For now, Brown is focused on his senior season and staying in shape. The 6-foot-6 small forward has an unexpected routine that he believes gives him and edge on the court: hot yoga.
“I needed to get more flexible because I was not flexible at all, and then once I broke my ankle my sophomore year, I was having mobility problems,” Brown said. “I needed to be more fluid on the court, more agile on the court, so I started taking yoga. It’s really helped my athleticism, my core. I got stronger. My body fat lowered. That’s my biggest helper.”

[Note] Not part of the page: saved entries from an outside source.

-- ==== Sys2Proof/Machine/Core.lean ====
section
/-! DEFINITION. The machine as the host takes it. -/

def Sys2Proof.core : Host.Core :=
  { State := Sys2Proof.Machine.State, Fault := Sys2Proof.Machine.Fault, Refusal := Sys2Proof.Machine.Refusal,
    step := Sys2Proof.Machine.step, reset := Sys2Proof.Machine.State.reset }
end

Brown visits Bikram Yoga Marietta at least twice a week to sweat it out and stretch it out. Brown admits he’s not the typical yoga enthusiast.
“I stick out like a sore thumb,” Brown said. “The instructor is pretty cool. Because she knows I’m probably one of the least flexible people there, so she helps me out.”
Going head to head with his favorite professional player, Kevin Durant, at his camp has been his favorite part of the summer so far, Brown said.
“We were competing. I was trying to go at him. I was targeting him. And he knew it. … He targeted me,” Brown said. “We were going at each other, it was great. I would say I won and I think more people would agree that I won.”
In the heat of the in-game trash talking Durant told Brown: “I know we’re competing but just stay humble.”
“I wanted him to prove to me why he’s the MVP and he did,” Brown said.
Unlike most top recruits, Brown claims he's not very active on social media, but recently he's seemed to find some fame online—especially on Twitter. On July 5, Jamie Foxx tweeted at Brown. Foxx's tweet said: "Shoutout to Jaylen Brown @FCHWPO, hands down one of the best young ballers in the country, good luck young man."
With about 2,600 followers, Brown is by no means a Twitter king, but he does tweet almost daily — even during his travels. Brown's Twitter handle, @FCHWPO, is unique from most, and it's very meaningful to Brown. It's his life motto: faith, consistency and hard work pay off.
For Brown, the payoff has only begun.